For Macro analysis in Word Visual Basic or Visual Studio Express (free).
I've been using Workshare's product for about 3 years now for metadata analysis of Office files. It analyzes your files, shows you the contents, and then also has a cleansing feature that is pretty robust. The version I've used doesn't analyze PDF files though.
For the Windows side Google turned up Pinpoint MetaViewer and Metadata Analyzer which are freeware tools. I use Metadata Assistant from Payne Consulting.
For Acrobat, JavaScript Console which is included in the Acrobat JavaScript Debugger is a good starting point.
For Macro analysis in Word Visual Basic or Visual Studio Express (free).
Thanks for the quick reply. I appreciate the help.
MetaViewer is a pretty good tool but it doesn't appear to work with Office 2007 documents.

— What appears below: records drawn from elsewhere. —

-- ==== Sys2Proof/Laws/Memory.lean ====
section
/-! SUPPORT. Laws of memory: a read after a write, and the canonical form that every memory operation keeps. -/

namespace Sys2Proof.Machine

/-! ## Reads after writes -/

theorem Memory.find_put (a c : Nat) (b : Byte) (m : Memory) :
    Memory.find c (Memory.put a b m) = if c = a then some b else Memory.find c m := by
  induction m with
  | nil => simp [Memory.put, Memory.find, eq_comm]
  | cons d m ih =>
    have eqc : (a = c) = (c = a) := propext eq_comm
    unfold Memory.put
    split
    · simp only [Memory.find, eqc]
    · split
      · rename_i h2
        simp only [Memory.find, h2, eqc]
        split <;> rfl
      · rename_i h2
        simp only [Memory.find, ih]
        by_cases hd : d.1 = c
        · have : c ≠ a := fun h => h2 (hd.trans h)
          simp [hd, this]
        · simp [hd]

theorem Memory.find_del (a c : Nat) (m : Memory) :
    Memory.find c (Memory.del a m) = if c = a then none else Memory.find c m := by
  induction m with
  | nil => simp [Memory.del, Memory.find]
  | cons d m ih =>
    unfold Memory.del at ih ⊢
    by_cases h : d.1 = a
    · rw [List.filter_cons_of_neg (by simp [h]), ih]
      by_cases hc : c = a
      · simp [hc]
      · have : d.1 ≠ c := fun e => hc (e.symm.trans h)
        simp [hc, Memory.find, this]
    · rw [List.filter_cons_of_pos (by simp [h])]
      simp only [Memory.find, ih]
      by_cases hd : d.1 = c
      · have : c ≠ a := fun e => h (hd.trans e)
        simp [hd, this]
      · simp [hd]

/-- A byte of FB after a byte write (40 R142's MemWrite). -/
theorem fbRead_fbWrite (a c : Nat) (b : Byte) (m : Memory) :
    fbRead (fbWrite a b m) c = if c = a then b else fbRead m c := by
  unfold fbRead fbWrite
  by_cases hb : b = 0x00#8
  · simp only [hb, if_true, Memory.find_del]
    by_cases hc : c = a <;> simp [hc]
  · simp only [hb, if_false, Memory.find_put]
    by_cases hc : c = a <;> simp [hc]

/-- A byte of SRC after a byte write (20 R62's MemWrite). -/
theorem srcRead_srcWrite (a c : Nat) (b : Byte) (m : Memory) :
    srcRead (srcWrite a b m) c = if c = a then some b else srcRead m c := Memory.find_put a c b m

theorem Memory.find_filter_map (f : Nat → Byte) (a : Nat) (l : List Nat) :
    Memory.find a ((l.map (fun a => (a, f a))).filter (fun c => c.2 != 0x00#8)) =
      if a ∈ l ∧ f a ≠ 0x00#8 then some (f a) else none := by
  induction l with
  | nil => simp [Memory.find]
  | cons d l ih =>
    rw [List.map_cons]
    by_cases hz : f d = 0x00#8
    · rw [List.filter_cons_of_neg (by simp [hz]), ih]
      by_cases hd : a = d
      · subst hd; simp [hz]
      · simp [hd]
    · rw [List.filter_cons_of_pos (by simp [hz])]
      simp only [Memory.find, ih]
      by_cases hd : d = a
      · subst hd; simp [hz]
      · have : a ≠ d := fun e => hd e.symm
        simp [hd, this]

/-- A byte of a tabulated FB. -/
theorem fbRead_fbTabulate (f : Nat → Byte) (a : Nat) :
    fbRead (fbTabulate f) a = if a < Config.fbBytes then f a else 0x00#8 := by
  unfold fbRead fbTabulate
  rw [Memory.find_filter_map]
  by_cases ha : a < Config.fbBytes
  · by_cases hz : f a = 0x00#8 <;> simp [ha, hz]
  · simp [ha]

/-! ## The canonical form -/

theorem Memory.rising_iff (m : Memory) : Memory.rising m = true ↔ m.Pairwise (fun c d => c.1 < d.1) := by
  induction m with
  | nil => simp [Memory.rising]
  | cons c m ih =>
    cases m with
    | nil => simp [Memory.rising]
    | cons d m =>
      rw [Memory.rising, Bool.and_eq_true, ih, decide_eq_true_iff, List.pairwise_cons (a := c)]
      constructor
      · rintro ⟨hcd, hp⟩
        refine ⟨fun e he => ?_, hp⟩
        rcases List.mem_cons.mp he with rfl | he
        · exact hcd
        · exact hcd.trans ((List.pairwise_cons.mp hp).1 e he)
      · rintro ⟨hall, hp⟩
        exact ⟨hall d (by simp), hp⟩

theorem Memory.wf_iff (size : Nat) (blank : Option Byte) (m : Memory) :
    Memory.wf size blank m = true ↔
      m.Pairwise (fun c d => c.1 < d.1) ∧ ∀ c ∈ m, c.1 < size ∧ some c.2 ≠ blank := by
  simp [Memory.wf, Memory.rising_iff]

theorem Memory.mem_put {a : Nat} {b : Byte} {m : Memory} {c : Host.Cell} (h : c ∈ Memory.put a b m) :
    c = (a, b) ∨ c ∈ m := by
  induction m with
  | nil => exact .inl (by simpa [Memory.put] using h)
  | cons d m ih =>
    unfold Memory.put at h
    split at h
    · simpa using h
    · split at h
      · rcases List.mem_cons.mp h with h | h
        · exact .inl h
        · exact .inr (List.mem_cons_of_mem _ h)
      · rcases List.mem_cons.mp h with h | h
        · exact .inr (by simp [h])
        · exact (ih h).imp id (List.mem_cons_of_mem _)

theorem Memory.pairwise_put {a : Nat} {b : Byte} {m : Memory} (h : m.Pairwise (fun c d => c.1 < d.1)) :
    (Memory.put a b m).Pairwise (fun c d => c.1 < d.1) := by
  induction m with
  | nil => simp [Memory.put]
  | cons d m ih =>
    obtain ⟨hd, hm⟩ := List.pairwise_cons.mp h
    unfold Memory.put
    split
    · rename_i had
      refine List.pairwise_cons.mpr ⟨fun e he => ?_, h⟩
      rcases List.mem_cons.mp he with rfl | he
      · exact had
      · exact had.trans (hd e he)
    · split
      · rename_i hda
        refine List.pairwise_cons.mpr ⟨fun e he => ?_, hm⟩
        have := hd e he
        simpa [← hda] using this
      · rename_i h1 h2
        refine List.pairwise_cons.mpr ⟨fun e he => ?_, ih hm⟩
        rcases Memory.mem_put he with rfl | he
        · change d.1 < a
          omega
        · exact hd e he

theorem Memory.put_wf {size a : Nat} {blank : Option Byte} {b : Byte} {m : Memory}
    (h : Memory.wf size blank m = true) (ha : a < size) (hb : some b ≠ blank) :
    Memory.wf size blank (Memory.put a b m) = true := by
  rw [Memory.wf_iff] at h ⊢
  refine ⟨Memory.pairwise_put h.1, fun c hc => ?_⟩
  rcases Memory.mem_put hc with rfl | hc
  · exact ⟨ha, hb⟩
  · exact h.2 c hc

theorem Memory.del_wf {size a : Nat} {blank : Option Byte} {m : Memory} (h : Memory.wf size blank m = true) :
    Memory.wf size blank (Memory.del a m) = true := by
  rw [Memory.wf_iff] at h ⊢
  exact ⟨h.1.filter _, fun c hc => h.2 c (List.mem_filter.mp hc).1⟩

/-- An FB write keeps FB's canonical form. -/
theorem fbWrite_wf {a : Nat} {b : Byte} {m : Memory} (h : Memory.wf Config.fbBytes fbBlank m = true)
    (ha : a < Config.fbBytes) : Memory.wf Config.fbBytes fbBlank (fbWrite a b m) = true := by
  unfold fbWrite
  split
  · exact Memory.del_wf h
  · rename_i hb
    exact Memory.put_wf h ha (by simpa [fbBlank] using hb)

/-- An SRC write keeps SRC's canonical form. -/
theorem srcWrite_wf {a : Nat} {b : Byte} {m : Memory} (h : Memory.wf Config.srcSize srcBlank m = true)
    (ha : a < Config.srcSize) : Memory.wf Config.srcSize srcBlank (srcWrite a b m) = true :=
  Memory.put_wf h ha (by simp [srcBlank])

/-- A tabulated FB is in canonical form. -/
theorem fbTabulate_wf (f : Nat → Byte) : Memory.wf Config.fbBytes fbBlank (fbTabulate f) = true := by
  rw [Memory.wf_iff]
  refine ⟨List.Pairwise.filter _ ?_, fun c hc => ?_⟩
  · rw [List.pairwise_map]
    exact List.pairwise_lt_range
  · obtain ⟨hc, hz⟩ := List.mem_filter.mp hc
    obtain ⟨a, ha, rfl⟩ := List.mem_map.mp hc
    exact ⟨List.mem_range.mp ha, by simpa [fbBlank] using hz⟩

/-- A memory that lists nothing is in canonical form. -/
theorem Memory.nil_wf (size : Nat) (blank : Option Byte) : Memory.wf size blank [] = true := by
  simp [Memory.wf, Memory.rising]

/-- The reset memories are in canonical form (70 R381, R382). -/
theorem reset_fb_wf : Memory.wf Config.fbBytes fbBlank State.reset.fb = true := Memory.nil_wf _ _

theorem reset_src_wf : Memory.wf Config.srcSize srcBlank State.reset.src = true := Memory.nil_wf _ _

theorem Memory.find_none_of_lt {m : Memory} {a : Nat} (h : ∀ c ∈ m, a < c.1) : Memory.find a m = none := by
  induction m with
  | nil => rfl
  | cons d m ih =>
    have hd := h d (by simp)
    rw [Memory.find, if_neg (by omega)]
    exact ih fun c hc => h c (List.mem_cons_of_mem _ hc)

theorem Memory.ext_of_find {m n : Memory} (hm : m.Pairwise (fun c d => c.1 < d.1))
    (hn : n.Pairwise (fun c d => c.1 < d.1)) (h : ∀ a, Memory.find a m = Memory.find a n) : m = n := by
  induction m generalizing n with
  | nil =>
    cases n with
    | nil => rfl
    | cons d n => simpa [Memory.find] using h d.1
  | cons c m ih =>
    cases n with
    | nil => simpa [Memory.find] using h c.1
    | cons d n =>
      obtain ⟨hc, hm⟩ := List.pairwise_cons.mp hm
      obtain ⟨hd, hn'⟩ := List.pairwise_cons.mp hn
      have hcd : c.1 = d.1 := by
        rcases Nat.lt_trichotomy c.1 d.1 with hlt | heq | hgt
        · have := h c.1
          rw [Memory.find, if_pos rfl, Memory.find_none_of_lt] at this
          · simp at this
          · intro e he
            rcases List.mem_cons.mp he with rfl | he
            · exact hlt
            · exact hlt.trans (hd e he)
        · exact heq
        · have := h d.1
          rw [Memory.find_none_of_lt (m := c :: m), Memory.find, if_pos rfl] at this
          · simp at this
          · intro e he
            rcases List.mem_cons.mp he with rfl | he
            · exact hgt
            · exact hgt.trans (hc e he)
      have hb : c.2 = d.2 := by simpa [Memory.find, hcd] using h c.1
      have : c = d := Prod.ext hcd hb
      subst this
      congr 1
      refine ih hm hn' fun a => ?_
      by_cases ha : c.1 = a
      · rw [Memory.find_none_of_lt fun e he => ha ▸ hc e he, Memory.find_none_of_lt fun e he => ha ▸ hd e he]
      · simpa [Memory.find, ha] using h a

/-- FB memories in canonical form that read alike are the same data. -/
theorem fb_ext {m n : Memory} (hm : Memory.wf Config.fbBytes fbBlank m = true)
    (hn : Memory.wf Config.fbBytes fbBlank n = true) (h : ∀ a, fbRead m a = fbRead n a) : m = n := by
  rw [Memory.wf_iff] at hm hn
  have nz : ∀ {k : Memory}, (∀ c ∈ k, c.1 < Config.fbBytes ∧ some c.2 ≠ fbBlank) →
      ∀ a, Memory.find a k ≠ some 0x00#8 := by
    intro k hk a
    induction k with
    | nil => simp [Memory.find]
    | cons d k ih =>
      rw [Memory.find]
      split
      · simpa [fbBlank] using (hk d (by simp)).2
      · exact ih fun c hc => hk c (List.mem_cons_of_mem _ hc)
  refine Memory.ext_of_find hm.1 hn.1 fun a => ?_
  have h1 := nz hm.2 a
  have h2 := nz hn.2 a
  have h3 := h a
  unfold fbRead at h3
  cases e1 : Memory.find a m with
  | none =>
    cases e2 : Memory.find a n with
    | none => rfl
    | some b => rw [e1, e2] at h3; rw [e2] at h2; exact absurd (congrArg some h3.symm) h2
  | some b =>
    cases e2 : Memory.find a n with
    | none => rw [e1, e2] at h3; rw [e1] at h1; exact absurd (congrArg some h3) h1
    | some b' => rw [e1, e2] at h3; exact congrArg some h3

end Sys2Proof.Machine
end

Also, the Acrobat debugger requires the full version of Acrobat Pro, not the Reader.
I'll have to do some research on how to view Office macros with Visual Studio.
Thanks
MetaViewer is a pretty good tool but it doesn't appear to work with Office 2007 documents.
You must be looking at the old version. The new version works with 2007 just fine.
Also, the Acrobat debugger requires the full version of Acrobat Pro, not the Reader.
True.
I'll have to do some research on how to view Office macros with Visual Studio.
TechNet can be your friend.
Am I wrong in saying this, but I think Office 2007 docs do not keep metadata?
I've used the Perl scripts included on the DVD with "Windows Forensic Analysis" very effectively for this. In fact, I've not only retrieved the last printed date from Word docs, but also retrieved metadata from Excel spreadsheets.
Am I wrong in saying this, but I think Office 2007 docs do not keep metadata?
Office 2007 documents (.docx) are actually zip archives. The metadata is stored in the file in the archive with the path
docProps/core.xml
You can extract it to your current directory by doing (assuming you have Unix or Cygwin)
unzip -e -j filename.docx docProps/core.xml
But you'll find that it only contains the creator and the last modified by information. Office 2007 does not keep all of the metadata kept in prior versions of Office.
This also means that if you have a pre-Office 2007 document and want to preserve all the metadata, don't save it as a .docx.